Even greater cost-saving opportunities are likely in the operating room, which accounted for one-third of total hospital costs, with about 44% of the costs classified as variable or direct, resulting in a potential 15% of total hospital costs especially amenable to modification. The labor-intensive, equipment-intensive operating room is clearly ripe for cost savings, given the high expense of each minute there. The challenge is to achieve cooperation among the surgeons, nurses, anesthesiologists, and administrators in developing clinical and managerial solutions. These solutions may involve redesign of long-cherished traditions and systems, resulting in improved quality (which is sometimes cost-saving) as well as savings. That meaningful savings is not only possible but potentially substantial is suggested by the experience of the University of Michigan Medical Center, which achieved a net savings equal to 2.2% of total hospital costs in its operating room during a 4-yr quality improvement project; interestingly, this savings amounted to about three-quarters of the savings achieved throughout their medical center. .

Additional savings of a distinctly clinical sort are also likely on the ward, whose variable and direct costs accounted for 12% of total hospital costs that seem amenable to modification. Enhanced pain therapy begun as part of the anesthetic management (e.g., epidural opioids) may result in fewer (often costly) complications and a shorter length of hospital stay for patients having major joint replacement, esophagectomy, or colon surgery, among other major procedures in high-risk patients. Similarly, patient-controlled analgesia also decreases complications and hospital stay. Just as we plan our anesthetic management with such benefits in mind, the resultant cost savings constitutes "downstream" effects that should not be overlooked in the economic evaluation of our care. Interestingly, although enhanced pain management undoubtedly increases the "anesthesia costs," the "downstream benefit" more than compensates for the additional cost.

Thus, we should not limit our perspective to merely seeking to decrease the anesthesia pharmacy costs, lest we become blindsided to far greater cost-saving opportunities. In the past, achieving cost savings external to one's budgeted domain might have been less appealing, if not a disincentive.

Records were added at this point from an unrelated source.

-- ==== Sys2Proof/Machine/State.lean ====
section
/-!
DEFINITION. Sys2Proof/Machine/State.lean: everything the spec gives the block to hold, as plain data, the outcomes a
step can end in, and the state after a POWER reset. INVENTORY.md lists each piece with its rule.
Keyed lists hold their keys strictly rising (Machine/Sparse.lean).
-/
namespace Sys2Proof.Machine

/-- Why the machine stops. -/
inductive Fault where
  /-- A host error that the named rule calls unpredictable and gives no outcome for (00 R26). Raised by the commands
  that such an error reaches. Safe: the hardware goes on in some unstated way and the model claims nothing of it. -/
  | hostError (rule : Nat)
deriving DecidableEq, Repr

/-- Why a command has no meaning. -/
inductive Refusal where
  /-- The arm of a command that this model does not cover yet. Raised by Dispatch only. Safe: nothing is claimed. -/
  | notModelled (mnemonic : String)
deriving DecidableEq, Repr

/-- What the chip puts on one of its interfaces. Nothing in the chip reads it back (log entry 2). -/
inductive Out where
  /-- A posted write to host memory under function `func`'s requester ID (03 R135, R140). -/
  | hostWrite (func addr : Nat) (data : List Byte)
  /-- A read of host memory that the chip issues (03 R135). -/
  | hostRead (func addr len : Nat)
  /-- The answer to a register read, an aperture read or a doorbell read: 0 SC, 1 UR, 2 CA, 3 SC with EP (03 R138). -/
  | hostReply (func status : Nat) (data : List Byte)
  /-- An error the endpoint reports through advanced error reporting: 2 Completer Abort (03 R138). -/
  | aer (func code : Nat)
  /-- An MSI-X message (15 R566). -/
  | msix (func vec : Nat)
  /-- A packet put on port `port`'s packet stream (12 R457). -/
  | packet (port : Nat) (p : Pkt)
  /-- A control flit, an idle flit or a training block on port `port`: its kind and its fields. -/
  | link (port kind : Nat) (args : List Nat)
  /-- A command or an access to drive `d` over its root port: kind, arguments (04 R204). -/
  | nvme (d kind : Nat) (args : List Nat)
  /-- The lines that command `id` to drive `d` carries, of partition `part`: line, whether it is poisoned, its plaintext.
  What the link moves is their ciphertext (data LBAs), or their MACs (a MAC LBA), as `lbaData` and `lbaMacs` say
  (04 R185 to R187). MACs of lines that are not cached stand in `old`, the MAC LBA as it was read. -/
  | granary (d id part : Nat) (lines : List (Nat × Bool × List Byte)) (old : List Byte)
  /-- A command to channel `c`'s DIMMs: kind, arguments (13). -/
  | dimm (c kind : Nat) (args : List Nat)
  /-- An answer over the DOE mailbox (14 R538). -/
  | spdm (msg : List Byte)
  /-- An answer of the test port (14 R540, 18 R646). -/
  | tap (data : List Byte)
  /-- An AVSBus, SPI, SMBus or pin action: kind, arguments (18). -/
  | board (kind : Nat) (args : List Nat)
deriving DecidableEq, Repr

/-- States of an extent (02 R115). -/
inductive ExtSt where
  | opening | open | moving | closing | scrubbing
deriving DecidableEq, Repr

/-- One extent-table entry, keyed by its base in GiB (02 R112 to R125, 04 R185, R209). -/
structure Ext where
  lenG : Nat
  part : Nat
  deep : Bool
  table : Bool
  coh : Bool
  dom : Nat
  st : ExtSt
  /-- Offset of its slot on each of the partition's channels: (channel, offset, bytes) (02 R110). -/
  slots : List (Nat × Nat × Nat)
  /-- Its Granary units: (drive, first unit, count) (04 R185). -/
  units : List (Nat × Nat × Nat)
  /-- Drives of its stripe that were lost while it held chunks on them (04 R209). -/
  lost : List Nat
  /-- The descriptor under way on it: (ring slot, index). -/
  by_ : Option (Nat × Nat)
  /-- Slots and units that a move has taken. -/
  newSlots : List (Nat × Nat × Nat)
  newUnits : List (Nat × Nat × Nat)
  /-- A release that meets a move: the moving descriptor (02 R123). -/
  poisoned : Nat
  absorbed : Bool
  /-- A release that was accepted while it is OPENING, by its descriptor (log entry 40). -/
  closeAfter : Option (Nat × Nat) := none
  /-- Every block's written bit is 1: a move filled the Granary range (04 R184, 02 R125). -/
  allWritten : Bool
deriving DecidableEq, Repr

/-- One translation copy (02 R87). -/
structure Copy where
  slice : Nat
  tag : Nat
  big : Bool
  key : Nat
  rights : Nat
  pa : Nat
deriving DecidableEq, Repr

/-- A line that a tile has still to write: its tag, address, bytes, and whether it is written poisoned. -/
structure TileOut where
  tag : Nat
  addr : Nat
  data : List Byte
  poison : Bool
deriving DecidableEq, Repr

/-- Who makes an access: a started descriptor, a packet request or an aperture access. -/
inductive Holder where
  | desc (r d : Nat)
  | req (id : Nat)
  /-- The result writes of a contribution set, by its object (07 R311 step 2). -/
  | set (obj : Nat)
  /-- The member-list read of an arming, by its object (07 R307 step 3). -/
  | arm (obj : Nat)
  /-- The image read of a program load, by its partition (06 R281). -/
  | load (part : Nat)
deriving DecidableEq, Repr

/-- A convert-on-read view as the lookup of a read found it (05 R256 to R258): its number, the window's line, its formats,
RND, STORE_BASE, and the partition's SAT_NARROW and EXC_EVENT. -/
structure ViewSnap where
  k : Nat
  n : Nat
  sfmt : Nat
  vfmt : Nat
  rnd : Bool
  base : Nat
  sat : Bool
  exc : Bool
deriving DecidableEq, Repr

/-- One line's access from its lookup on (02 R75, R94, R120): who makes it, its tag, address and the rights it needs, the
slot and partition that its lookup gave, the view it fell in, and, once it is translated, the base (GiB) of its extent, its
pool line and, in a coherent extent, its directory key. -/
structure Flight where
  id : Nat
  who : Holder
  tag : Nat
  addr : Nat
  need : Nat
  slot : Nat
  part : Nat
  view : Option ViewSnap
  res : Option (Nat × Nat × Option Nat)
  /-- XLT_REQ_LIFE ran out: it ends with poison (R95). -/
  poison : Bool
deriving DecidableEq, Repr

/-- One fault coalescing entry (02 R100 to R103). -/
structure FaultEnt where
  slice : Nat
  part : Nat
  tag : Nat
  page : Nat
  count : Nat
  acc : Nat
  first : Nat
  firstRing : Bool
  holders : List Holder
  written : Bool
  /-- Who has joined: each request once, held or not (R101 step 2). -/
  joined : List Holder
deriving DecidableEq, Repr

/-- What a started descriptor or a line of a held request waits for. -/
inductive Wait where
  /-- Nothing: it can go on. -/
  | run
  /-- The fault entry of (partition, tag, page) (02 R101). -/
  | held (part tag page : Nat)
  /-- RETRY_AFTER or a NAK's DELAY to pass (02 R105). -/
  | retry
  /-- A Granary fill of this 4 KiB block (04 R189). -/
  | fill (block : Nat)
  /-- Coherence: the transaction on this line (09 R359). -/
  | coh (line : Nat)
  /-- The channel, which is in a quiet window, a retrain or HOLD (13 R502). -/
  | chan (c : Nat)
  /-- A way of this set of the DRAM cache to become eligible (04 R193). -/
  | way (set : Nat)
  /-- Another command of the table that ends it. -/
  | ext
  /-- The end of a freeze: its opcode commits (17 R616). -/
  | commit
  /-- Its turn at an object, on which operations wait behind an ARM_SET that reads its member list (07 R298). -/
  | obj (o : Nat)
  /-- Its turn at the object that it signals, its work done with this RESULT and DONE; whether the turn has come (03 R160,
  07 R298). -/
  | sig (o result cnt : Nat) (turn : Bool)
  /-- A place for its tile on a cell of this slice (06 R286). -/
  | cell (sl : Nat)
  /-- It ends with this status (03 R159) when it next goes on. -/
  | ends (status : Nat)
deriving DecidableEq, Repr

/-- A program load under way, keyed by partition (06 R280, R281): the slot, address and tag sampled at GO, what its
image read waits for, and the address of the line that waits. -/
structure Load where
  slot : Nat
  addr : Nat
  space : Nat
  wait : Wait
  at_ : Nat
deriving DecidableEq, Repr

/-- A descriptor that has started and not completed (03 R149, R161). `prog` counts what it has finished, `aux` and
`buf` hold what its opcode carries between commands. -/
structure Started where
  ring : Nat
  idx : Nat
  words : List Word
  prog : Nat
  wait : Wait
  aux : List Nat
  buf : List Byte
  bad : Bool
  /-- Bases (GiB) of the extents it holds a fence token of (02 R120). -/
  touch : List Nat
  /-- The tags it uses, with the slots that the ring engine's lookup gave (02 R72, R75). -/
  tags : List (Nat × Nat) := []
  /-- The 4 KiB blocks it touched last, at most 64: its move pin (04 R197). -/
  win : List Nat := []
  /-- Blocks whose move was under way when it started (04 R197). -/
  moves : List Nat := []
deriving DecidableEq, Repr

/-- A ring's state beside its registers (03 R152, R166, R171; 15 R569). -/
structure RingX where
  pend : Nat
  lost : Nat
  stalled : Bool
  wedged : Bool
  /-- Descriptors of the fetch that is outstanding. -/
  fetching : Nat
  /-- The STOP_CAUSE of a stop under way; 0 none (R151). -/
  stopping : Nat
  /-- Aperture writes that were under way when a doorbell of their function came: the first index that doorbell announced,
  and the request's number (R165). -/
  behind : List (Nat × Nat) := []
deriving DecidableEq, Repr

With the aggregation of clinical entities into larger functional units, there is need for enlightenment transcending departmental budgets. Indeed, the evolving guidelines for the economic evaluation of health-care interventions recommend the broadest perspective possible. We must consider the entire surgical experience, preoperatively and postoperatively, to identify the related cost savings and other implications of our anesthesia management. Otherwise, we risk being penny wise, pound foolish.

Fredrick K. Orkin, M.D., M.B.A., Professor, Departments of Anesthesiology and Community and Family Medicine (Epidemiology), Dartmouth Medical School, Hanover, New Hampshire, Chief, Anesthesia Service 112B, Veterans Affairs Medical Center, White River Junction, Vermont 05009.